-- ==== Sys2Proof/Machine/CmdHost.lean ====
section
/-! DEFINITION. The meanings of the commands of the host stream, mailboxes and register writes (chapters 12 and 13). -/

namespace Sys2Proof.Machine

/-- RING_ENABLE. A write of the control word of ring n (R286). -/
def execRingEnable (n : Fin 64) (v : Word) (t : Nat) (s : State) : Host.Outcome State Fault Refusal :=
  event (Dev.on 6) t (hostWrite (ringEnable n.val v.toNat)) s

/-- RING_PROD_WRITE. A write of PROD of ring n (R287). -/
def execRingProdWrite (n : Fin 64) (v : Word) (t : Nat) (s : State) : Host.Outcome State Fault Refusal :=
  event (Dev.on 6) t (hostWrite (ringProdWrite n.val v.toNat)) s

/-- RING_DESC_FETCH. The device reads the next posted descriptor of ring n, whose words are ws (R287). -/
def execRingDescFetch (n : Fin 64) (ws : List Word) (t : Nat) (s : State) : Host.Outcome State Fault Refusal :=
  event (Dev.on 6) t (ringDescFetch n.val ws) s

/-- RING_DELIVER_RECORD. The next record of queue q's group is delivered; ue, the words that a re-send reads as uncorrectable (R285, R295). -/
def execRingDeliverRecord (q : Fin 32) (ue : List Nat) (t : Nat) (s : State) : Host.Outcome State Fault Refusal :=
  event (Dev.on 6) t (ringDeliver q.val ue) s

/-- RING_IDLE_FLUSH. IDLE_FLUSH of ring n expires (R288). -/
def execRingIdleFlush (n : Fin 64) (t : Nat) (s : State) : Host.Outcome State Fault Refusal :=
  event (Dev.on 6) t (ringIdleFlush n.val) s

/-- RING_CONF_WRITE. A write of CONF_HI of ring n (R293). -/
def execRingConfWrite (n : Fin 64) (v : Word) (t : Nat) (s : State) : Host.Outcome State Fault Refusal :=
  event (Dev.on 6) t (hostWrite (ringConfWrite n.val v.toNat)) s

/-- RING_RESEND_REQUEST. A write of RS_CNT of ring n (R294). -/
def execRingResendRequest (n : Fin 64) (v : Word) (t : Nat) (s : State) : Host.Outcome State Fault Refusal :=
  event (Dev.on 6) t (hostWrite (ringResendRequest n.val v.toNat)) s

/-- CQ_ENABLE. A write of the control word of completion queue q (R289). -/
def execCqEnable (q : Fin 8) (v : Word) (t : Nat) (s : State) : Host.Outcome State Fault Refusal :=
  event (Dev.on 6) t (hostWrite (cqEnable q.val v.toNat)) s

/-- CQ_HEAD_WRITE. A write of HEAD of completion queue q (R290). -/
def execCqHeadWrite (q : Fin 8) (v : Word) (t : Nat) (s : State) : Host.Outcome State Fault Refusal :=
  event (Dev.on 6) t (hostWrite (cqHeadWrite q.val v.toNat)) s

/-- MSIX_MODERATION_TIMER. The moderation timer of completion queue q expires (R291). -/
def execMsixModerationTimer (q : Fin 8) (t : Nat) (s : State) : Host.Outcome State Fault Refusal :=
  event (Dev.on 6) t (moderationTimer q.val) s

/-- LINK_POWER_STATE_CHANGE. The PCIe link takes a power state (R292). -/
def execLinkPowerStateChange (st : LinkPower) (speed width : Fin 64) (mps : Fin 8) (t : Nat) (s : State) : Host.Outcome State Fault Refusal :=
  event powered t (linkPowerChange st speed.val width.val mps.val) s

/-- FUNC_POWER_STATE_CHANGE. The function takes a power state; c, what the host has set in its configuration space (R292, R296). -/
def execFuncPowerStateChange (st : FuncPower) (c : FuncCfg) (t : Nat) (s : State) : Host.Outcome State Fault Refusal :=
  event powered t (funcPowerChange st c) s

/-- PCIE_LINK_RESET. A function level reset, hot reset, link down or PERST_L (R480). -/
def execPcieLinkReset (t : Nat) (s : State) : Host.Outcome State Fault Refusal :=
  event always t pcieLinkReset s

/-- PCIE_AER_ERROR. The function logs an AER error (R297). -/
def execPcieAerError (ue : Bool) (t : Nat) (s : State) : Host.Outcome State Fault Refusal :=
  event (Dev.on 6) t (pcieAerError ue) s

/-- H2D_GO. The host posts H2D mailbox m (R306). -/
def execH2dGo (m : Fin 8) (t : Nat) (s : State) : Host.Outcome State Fault Refusal :=
  event powered t (sleepTest (h2dGo m.val)) s

/-- H2D_DONE. The receiver takes the message of H2D mailbox m (R307). -/
def execH2dDone (m : Fin 8) (t : Nat) (s : State) : Host.Outcome State Fault Refusal :=
  event (h2dTakes m.val t) t (h2dDone m.val) s

/-- D2H_GO. Firmware posts the next message of D2H mailbox m (R306, R322). -/
def execD2hGo (m : Fin 8) (t : Nat) (s : State) : Host.Outcome State Fault Refusal :=
  event coresRun t (d2hGo m.val) s

/-- D2H_DONE. The host takes the message of D2H mailbox m (R307). -/
def execD2hDone (m : Fin 8) (t : Nat) (s : State) : Host.Outcome State Fault Refusal :=
  event powered t (d2hDone m.val) s

/-- D2H_TIMEOUT. A post to D2H mailbox m stays posted beyond MBX_TMO (R310). -/
def execD2hTimeout (m : Fin 8) (t : Nat) (s : State) : Host.Outcome State Fault Refusal :=
  event powered t (d2hTimeout m.val) s

/-- MBX_EVENT_W1C. The host clears H2D_EMPTIED and D2H_ARRIVED bits (R308). -/
def execMbxEventW1c (v : Word) (t : Nat) (s : State) : Host.Outcome State Fault Refusal :=
  event powered t (mbxEventClear v.toNat) s

/-- HOST_DB_WRITE. The host writes HOST_DB (R308). -/
def execHostDbWrite (v : Fin 65536) (t : Nat) (s : State) : Host.Outcome State Fault Refusal :=
  event powered t (hostDbWrite v.val) s

/-- MBI_GO. Endpoint e posts internal mailbox i (R306, R317). -/
def execMbiGo (i : Fin 16) (e : Fin 5) (t : Nat) (s : State) : Host.Outcome State Fault Refusal :=
  event (endpointActs e.val t) t (sleepTest (mbiGo i.val e.val)) s

/-- MBI_DONE. Endpoint e takes internal mailbox i (R307, R317). -/
def execMbiDone (i : Fin 16) (e : Fin 5) (t : Nat) (s : State) : Host.Outcome State Fault Refusal :=
  event (endpointActs e.val t) t (mbiDone i.val e.val) s

/-- MBI_TIMEOUT. A post to internal mailbox i exceeds TMO_US (R310). -/
def execMbiTimeout (i : Fin 16) (t : Nat) (s : State) : Host.Outcome State Fault Refusal :=
  event powered t (mbiTimeout i.val) s

/-- MBI_EVENT_W1C. Endpoint e clears bits of MBI_ARRIVED or MBI_EMPTIED (R318). -/
def execMbiEventW1c (e : Fin 5) (emptied : Bool) (v : Word) (t : Nat) (s : State) : Host.Outcome State Fault Refusal :=
  event (endpointRuns e.val) t (mbiEventClear e.val emptied v.toNat) s

/-- MBX_ROUTE_WRITE. Endpoint e writes MBX_ROUTE (R315). -/
def execMbxRouteWrite (e : Fin 5) (v : Word) (t : Nat) (s : State) : Host.Outcome State Fault Refusal :=
  event (endpointRuns e.val) t (mbxRouteWrite e.val v.toNat) s

/-- REGISTER_WRITE. An access of a register by the host (none) or an endpoint, of 64 bits where wide: the row's write of v, or (none) a read, which has no row of its own (R2, R299, R484; assumption log 7). -/
def execRegisterWrite (who : Option (Fin 5)) (addr : Word) (v : Option (BitVec 64)) (wide : Bool) (t : Nat) (s : State) : Host.Outcome State Fault Refusal :=
  event always t (sleepTest (registerAccess who addr.toNat (accessOf v wide))) s

end Sys2Proof.Machine
end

#### PROBLEM DESCRIPTION
Set down every line of the listing again, exactly.

#### TASK SOLUTION
-- ==== Sys2Proof/Machine/CmdHost.lean ====
section
/-! DEFINITION. The meanings of the commands of the host stream, mailboxes and register writes (chapters 12 and 13). -/

namespace Sys2Proof.Machine

/-- RING_ENABLE. A write of the control word of ring n (R286). -/
def execRingEnable (n : Fin 64) (v : Word) (t : Nat) (s : State) : Host.Outcome State Fault Refusal :=
  event (Dev.on 6) t (hostWrite (ringEnable n.val v.toNat)) s

/-- RING_PROD_WRITE. A write of PROD of ring n (R287). -/
def execRingProdWrite (n : Fin 64) (v : Word) (t : Nat) (s : State) : Host.Outcome State Fault Refusal :=
  event (Dev.on 6) t (hostWrite (ringProdWrite n.val v.toNat)) s

/-- RING_DESC_FETCH. The device reads the next posted descriptor of ring n, whose words are ws (R287). -/
def execRingDescFetch (n : Fin 64) (ws : List Word) (t : Nat) (s : State) : Host.Outcome State Fault Refusal :=
  event (Dev.on 6) t (ringDescFetch n.val ws) s

/-- RING_DELIVER_RECORD. The next record of queue q's group is delivered; ue, the words that a re-send reads as uncorrectable (R285, R295). -/
def execRingDeliverRecord (q : Fin 32) (ue : List Nat) (t : Nat) (s : State) : Host.Outcome State Fault Refusal :=
  event (Dev.on 6) t (ringDeliver q.val ue) s

/-- RING_IDLE_FLUSH. IDLE_FLUSH of ring n expires (R288). -/
def execRingIdleFlush (n : Fin 64) (t : Nat) (s : State) : Host.Outcome State Fault Refusal :=
  event (Dev.on 6) t (ringIdleFlush n.val) s

/-- RING_CONF_WRITE. A write of CONF_HI of ring n (R293). -/
def execRingConfWrite (n : Fin 64) (v : Word) (t : Nat) (s : State) : Host.Outcome State Fault Refusal :=
  event (Dev.on 6) t (hostWrite (ringConfWrite n.val v.toNat)) s

/-- RING_RESEND_REQUEST. A write of RS_CNT of ring n (R294). -/
def execRingResendRequest (n : Fin 64) (v : Word) (t : Nat) (s : State) : Host.Outcome State Fault Refusal :=
  event (Dev.on 6) t (hostWrite (ringResendRequest n.val v.toNat)) s

/-- CQ_ENABLE. A write of the control word of completion queue q (R289). -/
def execCqEnable (q : Fin 8) (v : Word) (t : Nat) (s : State) : Host.Outcome State Fault Refusal :=
  event (Dev.on 6) t (hostWrite (cqEnable q.val v.toNat)) s

/-- CQ_HEAD_WRITE. A write of HEAD of completion queue q (R290). -/
def execCqHeadWrite (q : Fin 8) (v : Word) (t : Nat) (s : State) : Host.Outcome State Fault Refusal :=
  event (Dev.on 6) t (hostWrite (cqHeadWrite q.val v.toNat)) s

/-- MSIX_MODERATION_TIMER. The moderation timer of completion queue q expires (R291). -/
def execMsixModerationTimer (q : Fin 8) (t : Nat) (s : State) : Host.Outcome State Fault Refusal :=
  event (Dev.on 6) t (moderationTimer q.val) s

/-- LINK_POWER_STATE_CHANGE. The PCIe link takes a power state (R292). -/
def execLinkPowerStateChange (st : LinkPower) (speed width : Fin 64) (mps : Fin 8) (t : Nat) (s : State) : Host.Outcome State Fault Refusal :=
  event powered t (linkPowerChange st speed.val width.val mps.val) s

/-- FUNC_POWER_STATE_CHANGE. The function takes a power state; c, what the host has set in its configuration space (R292, R296). -/
def execFuncPowerStateChange (st : FuncPower) (c : FuncCfg) (t : Nat) (s : State) : Host.Outcome State Fault Refusal :=
  event powered t (funcPowerChange st c) s

/-- PCIE_LINK_RESET. A function level reset, hot reset, link down or PERST_L (R480). -/
def execPcieLinkReset (t : Nat) (s : State) : Host.Outcome State Fault Refusal :=
  event always t pcieLinkReset s

/-- PCIE_AER_ERROR. The function logs an AER error (R297). -/
def execPcieAerError (ue : Bool) (t : Nat) (s : State) : Host.Outcome State Fault Refusal :=
  event (Dev.on 6) t (pcieAerError ue) s

/-- H2D_GO. The host posts H2D mailbox m (R306). -/
def execH2dGo (m : Fin 8) (t : Nat) (s : State) : Host.Outcome State Fault Refusal :=
  event powered t (sleepTest (h2dGo m.val)) s

/-- H2D_DONE. The receiver takes the message of H2D mailbox m (R307). -/
def execH2dDone (m : Fin 8) (t : Nat) (s : State) : Host.Outcome State Fault Refusal :=
  event (h2dTakes m.val t) t (h2dDone m.val) s

/-- D2H_GO. Firmware posts the next message of D2H mailbox m (R306, R322). -/
def execD2hGo (m : Fin 8) (t : Nat) (s : State) : Host.Outcome State Fault Refusal :=
  event coresRun t (d2hGo m.val) s

/-- D2H_DONE. The host takes the message of D2H mailbox m (R307). -/
def execD2hDone (m : Fin 8) (t : Nat) (s : State) : Host.Outcome State Fault Refusal :=
  event powered t (d2hDone m.val) s

/-- D2H_TIMEOUT. A post to D2H mailbox m stays posted beyond MBX_TMO (R310). -/
def execD2hTimeout (m : Fin 8) (t : Nat) (s : State) : Host.Outcome State Fault Refusal :=
  event powered t (d2hTimeout m.val) s

/-- MBX_EVENT_W1C. The host clears H2D_EMPTIED and D2H_ARRIVED bits (R308). -/
def execMbxEventW1c (v : Word) (t : Nat) (s : State) : Host.Outcome State Fault Refusal :=
  event powered t (mbxEventClear v.toNat) s

/-- HOST_DB_WRITE. The host writes HOST_DB (R308). -/
def execHostDbWrite (v : Fin 65536) (t : Nat) (s : State) : Host.Outcome State Fault Refusal :=
  event powered t (hostDbWrite v.val) s

/-- MBI_GO. Endpoint e posts internal mailbox i (R306, R317). -/
def execMbiGo (i : Fin 16) (e : Fin 5) (t : Nat) (s : State) : Host.Outcome State Fault Refusal :=
  event (endpointActs e.val t) t (sleepTest (mbiGo i.val e.val)) s

/-- MBI_DONE. Endpoint e takes internal mailbox i (R307, R317). -/
def execMbiDone (i : Fin 16) (e : Fin 5) (t : Nat) (s : State) : Host.Outcome State Fault Refusal :=
  event (endpointActs e.val t) t (mbiDone i.val e.val) s

/-- MBI_TIMEOUT. A post to internal mailbox i exceeds TMO_US (R310). -/
def execMbiTimeout (i : Fin 16) (t : Nat) (s : State) : Host.Outcome State Fault Refusal :=
  event powered t (mbiTimeout i.val) s

/-- MBI_EVENT_W1C. Endpoint e clears bits of MBI_ARRIVED or MBI_EMPTIED (R318). -/
def execMbiEventW1c (e : Fin 5) (emptied : Bool) (v : Word) (t : Nat) (s : State) : Host.Outcome State Fault Refusal :=
  event (endpointRuns e.val) t (mbiEventClear e.val emptied v.toNat) s

/-- MBX_ROUTE_WRITE. Endpoint e writes MBX_ROUTE (R315). -/
def execMbxRouteWrite (e : Fin 5) (v : Word) (t : Nat) (s : State) : Host.Outcome State Fault Refusal :=
  event (endpointRuns e.val) t (mbxRouteWrite e.val v.toNat) s

/-- REGISTER_WRITE. An access of a register by the host (none) or an endpoint, of 64 bits where wide: the row's write of v, or (none) a read, which has no row of its own (R2, R299, R484; assumption log 7). -/
def execRegisterWrite (who : Option (Fin 5)) (addr : Word) (v : Option (BitVec 64)) (wide : Bool) (t : Nat) (s : State) : Host.Outcome State Fault Refusal :=
  event always t (sleepTest (registerAccess who addr.toNat (accessOf v wide))) s

end Sys2Proof.Machine
end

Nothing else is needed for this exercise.